/-- R159: two states that differ in LightMask bytes only get the same image from `BLEND.MCOMP`. -/
def Obligations.MaskedCompositeIgnoresLightMask : Prop :=
  ∀ (s : State) (pb' : List Host.Cell),
    (∀ a, a % 8 ≠ 4 → a % 8 ≠ 5 → pbByte pb' a = pbByte s.pb a) →
    ∃ t u, exec .blendMComp s = .next t ∧ exec .blendMComp { s with pb := pb' } = .next u ∧
      u = { t with pb := pb', px := u.px } ∧ ∀ n, pxWord u.px n = pxWord t.px n

/-- R57: a reading operation depends on PB below `8N` only; a longer buffer's tail is ignored. -/
def Obligations.RasterReadsOnlyItsGroups : Prop :=
  ∀ (i : Instr) (s : State) (pb' : List Host.Cell),
    (i ∈ blends ∨ ∃ c k q g, i = .extract c k q g) →
    (∀ a, a < 8 * (s.lat.width.toNat / 4 * (s.lat.height.toNat / 4)) → pbByte pb' a = pbByte s.pb a) →
    ∃ t u, exec i s = .next t ∧ exec i { s with pb := pb' } = .next u ∧ u = { t with pb := pb' }

/-! ## The Reconstruction Encoder -/

/-- R180, R181, R183: `ENCODE` with ZeroFill leaves the packed words in the Light slots, low byte first, and 0 in
every other byte below `DESTLEN`; bytes at `DESTLEN` and above, and PX, keep their values. -/
def Obligations.EncodeZeroFillLeavesTheImage : Prop :=
  ∀ s : State, EncodeReady s →
    ∃ t, exec (.encode .zeroFill) s = .next t ∧
      t = { s with pb := t.pb, gidx := t.gidx, status := 0x02, phase := .rest } ∧
      t.gidx.toNat = s.lat.imgW.toNat * s.lat.imgH.toNat ∧
      ∀ a, pbByte t.pb a =
        if a < 8 * (s.lat.imgW.toNat * s.lat.imgH.toNat) ∧ a % 8 = 0 then
          (encode565 (wordRgb (pxWord s.px (a / 8)))).extractLsb' 0 8
        else if a < 8 * (s.lat.imgW.toNat * s.lat.imgH.toNat) ∧ a % 8 = 1 then
          (encode565 (wordRgb (pxWord s.px (a / 8)))).extractLsb' 8 8
        else if a < s.lat.destLen.toNat then 0
        else pbByte s.pb a

/-- R180, R181, R183: `ENCODE` with Patch overwrites the two bytes of each Light slot and no other byte. -/
def Obligations.EncodePatchWritesLightSlotsOnly : Prop :=
  ∀ s : State, EncodeReady s →
    ∃ t, exec (.encode .patch) s = .next t ∧
      t = { s with pb := t.pb, gidx := t.gidx, status := 0x02, phase := .rest } ∧
      t.gidx.toNat = s.lat.imgW.toNat * s.lat.imgH.toNat ∧
      ∀ a, pbByte t.pb a =
        if a < 8 * (s.lat.imgW.toNat * s.lat.imgH.toNat) ∧ a % 8 = 0 then
          (encode565 (wordRgb (pxWord s.px (a / 8)))).extractLsb' 0 8
        else if a < 8 * (s.lat.imgW.toNat * s.lat.imgH.toNat) ∧ a % 8 = 1 then
          (encode565 (wordRgb (pxWord s.px (a / 8)))).extractLsb' 8 8
        else pbByte s.pb a

/-- R180, R182, R204 (f), R207: `ENCODE` ends in ParamError, changing nothing but `STATUS` and `GIDX`, when the image
or `DESTLEN` exceeds its capacity; when neither does and `8P` exceeds `DESTLEN`, it ends in SizeError. Both
comparisons are on exact naturals. -/
def Obligations.EncodeErrorsInOrder : Prop :=
  ∀ (f : FillMode) (s : State),
    ((s.lat.imgW.toNat * s.lat.imgH.toNat > s.caps.px.val ∨ s.lat.destLen.toNat > s.caps.pb.val) →
      exec (.encode f) s = .next (failedWith 0x43 s)) ∧
    (s.lat.imgW.toNat * s.lat.imgH.toNat ≤ s.caps.px.val → s.lat.destLen.toNat ≤ s.caps.pb.val →
      8 * (s.lat.imgW.toNat * s.lat.imgH.toNat) > s.lat.destLen.toNat →
      exec (.encode f) s = .next (failedWith 0x33 s))

/-- R186, R185, R180: what `ENCODE` wrote, `EXTRACT` reads back. With dimensions four times the image's and a buffer
length between `8P` and `DESTLEN` (R185), the Light channel is the image with the low 3, 2 and 3 bits cleared, each
channel lower by at most 7, 3 and 7; the other three channels are opaque black after a ZeroFill and what PB held
before after a Patch. -/
def Obligations.EncodedImageReadsBack : Prop :=
  ∀ (f : FillMode) (s : State), EncodeReady s →
    ∃ t, exec (.encode f) s = .next t ∧
      ∀ (u : State) (q : MaskReq) (g : GreySel), u.pb = t.pb → u.caps = s.caps →
        u.lat.width.toNat = 4 * s.lat.imgW.toNat → u.lat.height.toNat = 4 * s.lat.imgH.toNat →
        8 * (s.lat.imgW.toNat * s.lat.imgH.toNat) ≤ u.lat.bufLen.toNat →
        u.lat.bufLen.toNat ≤ s.lat.destLen.toNat →
        (∃ v, exec (.extract .light .none q g) u = .next v ∧ v.status = 0x02 ∧
          ∀ n < s.lat.imgW.toNat * s.lat.imgH.toNat, ∃ c d : Rgb,
            c = wordRgb (pxWord s.px n) ∧ d = ⟨c.r &&& 0xF8, c.g &&& 0xFC, c.b &&& 0xF8⟩ ∧
            pxWord v.px n = packPixel 255 d ∧
            d.r.toNat ≤ c.r.toNat ∧ c.r.toNat ≤ d.r.toNat + 7 ∧ d.g.toNat ≤ c.g.toNat ∧
            c.g.toNat ≤ d.g.toNat + 3 ∧ d.b.toNat ≤ c.b.toNat ∧ c.b.toNat ≤ d.b.toNat + 7) ∧
        (∀ c : Channel, c ≠ .light →
          ∃ v, exec (.extract c .none q g) u = .next v ∧ v.status = 0x02 ∧
            ∀ n < s.lat.imgW.toNat * s.lat.imgH.toNat,
              pxWord v.px n =
                match f with
                | .zeroFill => 0xFF000000
                | .patch => packPixel 255 (groupColour s n (2 * (channelCode c).toNat)))

/-! ## All operations -/

/-- R206, R211: every operation answers a next state, which is either the state before with one of the four errors in
`STATUS`, `GIDX` 0 and nothing else changed, or a state that reports DONE without an error. -/
def Obligations.EveryCommandIsAllOrNothing : Prop :=
  ∀ (i : Instr) (s : State), ∃ t, exec i s = .next t ∧ t.phase = .rest ∧
    ((t.status = 0x02) ∨
      ((t.status = 0x13 ∨ t.status = 0x23 ∨ t.status = 0x33 ∨ t.status = 0x43) ∧ t = failedWith t.status s))

/-- R21, R33, R185: no operation writes `CMD`, a parameter register or the latch; the capacities, the host's actions
and replies are not the block's. The fields host, reply and abandoned are the model's own (log entries 1, 4, 5). -/
def Obligations.ParametersAreNeverWritten : Prop :=
  ∀ (i : Instr) (s t : State), exec i s = .next t →
    t.cmd = s.cmd ∧ t.width = s.width ∧ t.height = s.height ∧ t.bufLen = s.bufLen ∧ t.imgW = s.imgW ∧
    t.imgH = s.imgH ∧ t.destLen = s.destLen ∧ t.opa = s.opa ∧ t.xOut = s.xOut ∧ t.yOut = s.yOut ∧
    t.lat = s.lat ∧ t.caps = s.caps ∧ t.host = s.host ∧ t.reply = s.reply ∧ t.abandoned = s.abandoned

/-- R30, R31, R35, R36: which operations leave which results alone. Only the scalar operations and `BOFF` write
`RES0`, only `BOFF` writes `RES1`, only `EXTRACT` and `BLEND.*` write `OUTW`, `OUTH` and PX, only `ENCODE` writes PB. -/
def Obligations.ResultsHaveTheirWriters : Prop :=
  ∀ (i : Instr) (s t : State), exec i s = .next t →
    (i ∉ [.dec565, .enc565, .greyAvg, .greyLum] → (∀ c, i ≠ .boff c) → t.res0 = s.res0) ∧
    ((∀ c, i ≠ .boff c) → t.res1 = s.res1) ∧
    (i ∉ blends → (∀ c k q g, i ≠ .extract c k q g) → t.outW = s.outW ∧ t.outH = s.outH ∧ t.px = s.px) ∧
    ((∀ f, i ≠ .encode f) → t.pb = s.pb)

/-- R205: which operation can end in which error: `NOP` and the scalar operations always end in DONE; `BOFF` and
`BLEND.*` in DONE, ParamError or LayoutError; `EXTRACT` in these or ConfigurationError; `ENCODE` in DONE, ParamError
or SizeError. -/
def Obligations.WhichOperationRaisesWhat : Prop :=
  ∀ (i : Instr) (s t : State), exec i s = .next t →
    match i with
    | .nop => t.status = 0x02
    | .dec565 => t.status = 0x02
    | .enc565 => t.status = 0x02
    | .greyAvg => t.status = 0x02
    | .greyLum => t.status = 0x02
    | .boff _ => t.status = 0x02 ∨ t.status = 0x43 ∨ t.status = 0x13
    | .extract _ _ _ _ => t.status = 0x02 ∨ t.status = 0x23 ∨ t.status = 0x43 ∨ t.status = 0x13
    | .encode _ => t.status = 0x02 ∨ t.status = 0x43 ∨ t.status = 0x33
    | _ => t.status = 0x02 ∨ t.status = 0x43 ∨ t.status = 0x13

/-- R39: the outcome of a command is a function of the latch and the two memories. Two states that agree in these (and
are the same instance) end with the same `STATUS`, the same `GIDX` and the same memories, and each result register
either gets the same value in both or keeps its own in both. -/
def Obligations.OutcomeDependsOnLatchAndMemories : Prop :=
  ∀ (i : Instr) (s t : State), s.lat = t.lat → s.caps = t.caps →
    (∀ a, pbByte s.pb a = pbByte t.pb a) → (∀ n, pxWord s.px n = pxWord t.px n) →
    ∃ s' t', exec i s = .next s' ∧ exec i t = .next t' ∧ s'.status = t'.status ∧ s'.gidx = t'.gidx ∧
      (∀ a, pbByte s'.pb a = pbByte t'.pb a) ∧ (∀ n, pxWord s'.px n = pxWord t'.px n) ∧
      (s'.res0 = t'.res0 ∨ s'.res0 = s.res0 ∧ t'.res0 = t.res0) ∧
      (s'.res1 = t'.res1 ∨ s'.res1 = s.res1 ∧ t'.res1 = t.res1) ∧
      (s'.outW = t'.outW ∧ s'.outH = t'.outH ∨
        s'.outW = s.outW ∧ t'.outW = t.outW ∧ s'.outH = s.outH ∧ t'.outH = t.outH)

/-! ## The step -/

/-- R8, R65, R240: when the host's next action is a legal command word and no command runs, the step is the operation
itself, from the state START leaves; and a word placed by `withFetchWord` is such an action. That a whole command is
one step, and that withFetchWord queues it, is the model's choice (log entry 1). -/
def Obligations.StepRunsTheDecodedOperation : Prop :=
  (∀ (s : State) (w : Word) (i : Instr) (rest : List HostAction),
    s.busy = false → s.host = .command w :: rest → decode w = .ok i →
    step s = exec i (started w { s with host := rest })) ∧
  (∀ (s : State) (nbits w : Nat) (i : Instr), s.busy = false → decodeTableWord nbits w = some i →
    step (s.withFetchWord nbits w) = exec i (started (BitVec.ofNat 32 (w % 2 ^ nbits)) s))

/-- R240: a host write to `CMD` while no command runs is START and nothing else. -/
def Obligations.CmdWriteStartsTheCommand : Prop :=
  ∀ (s : State) (w : Word) (rest : List HostAction),
    s.busy = false → s.host = .writeReg 0 4 w :: rest → step s = .next (started w { s with host := rest })

/-- R42, R247: while a command runs every register write and every command is dropped and every register read is
answered, and nothing else changes. That a command is one host action is the model's choice (log entry 1), and so are
the field reply that holds the answer (log entry 5) and that a read of `GIDX` then answers the counter as it stands, a
value R32 leaves open (log entry 11). -/
def Obligations.BusyBlockDropsWritesAndAnswersReads : Prop :=
  ∀ (s : State) (rest : List HostAction) (offset : Nat) (v : Word), s.busy = true → offset % 4 = 0 →
    (s.host = .writeReg offset 4 v :: rest → step s = .next { s with host := rest }) ∧
    (s.host = .command v :: rest → step s = .next { s with host := rest }) ∧
    (s.host = .readReg offset 4 :: rest →
      step s = .next { s with host := rest, reply := some (readRegister s offset) })

/-- R21, R41: the register map as a host reads it, 0 at 0x40 and above; a read changes nothing but the reply. The
field reply is the model's own (log entry 5). At 0x3C while a command runs the answer is the counter as it stands, the
model's choice of a value R32 and U15 leave open (log entry 11). -/
def Obligations.RegisterReadsFollowTheMap : Prop :=
  ∀ (s : State) (rest : List HostAction) (offset : Nat), offset % 4 = 0 → s.host = .readReg offset 4 :: rest →
    ∃ v, step s = .next { s with host := rest, reply := some v } ∧ (offset ≥ 0x40 → v = 0) ∧
      ∀ p ∈ [(0x00, s.cmd), (0x04, s.status), (0x08, s.width), (0x0C, s.height), (0x10, s.bufLen), (0x14, s.imgW),
        (0x18, s.imgH), (0x1C, s.destLen), (0x20, s.opa), (0x24, s.xOut), (0x28, s.yOut), (0x2C, s.res0),
        (0x30, s.res1), (0x34, s.outW), (0x38, s.outH), (0x3C, s.gidx)], offset = p.1 → v = p.2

_Action item_.
Using the entries, return every line where the word "caps" can be found.

_Worked solution_.
    ((s.lat.imgW.toNat * s.lat.imgH.toNat > s.caps.px.val ∨ s.lat.destLen.toNat > s.caps.pb.val) →
    (s.lat.imgW.toNat * s.lat.imgH.toNat ≤ s.caps.px.val → s.lat.destLen.toNat ≤ s.caps.pb.val →
      ∀ (u : State) (q : MaskReq) (g : GreySel), u.pb = t.pb → u.caps = s.caps →
    t.lat = s.lat ∧ t.caps = s.caps ∧ t.host = s.host ∧ t.reply = s.reply ∧ t.abandoned = s.abandoned
  ∀ (i : Instr) (s t : State), s.lat = t.lat → s.caps = t.caps →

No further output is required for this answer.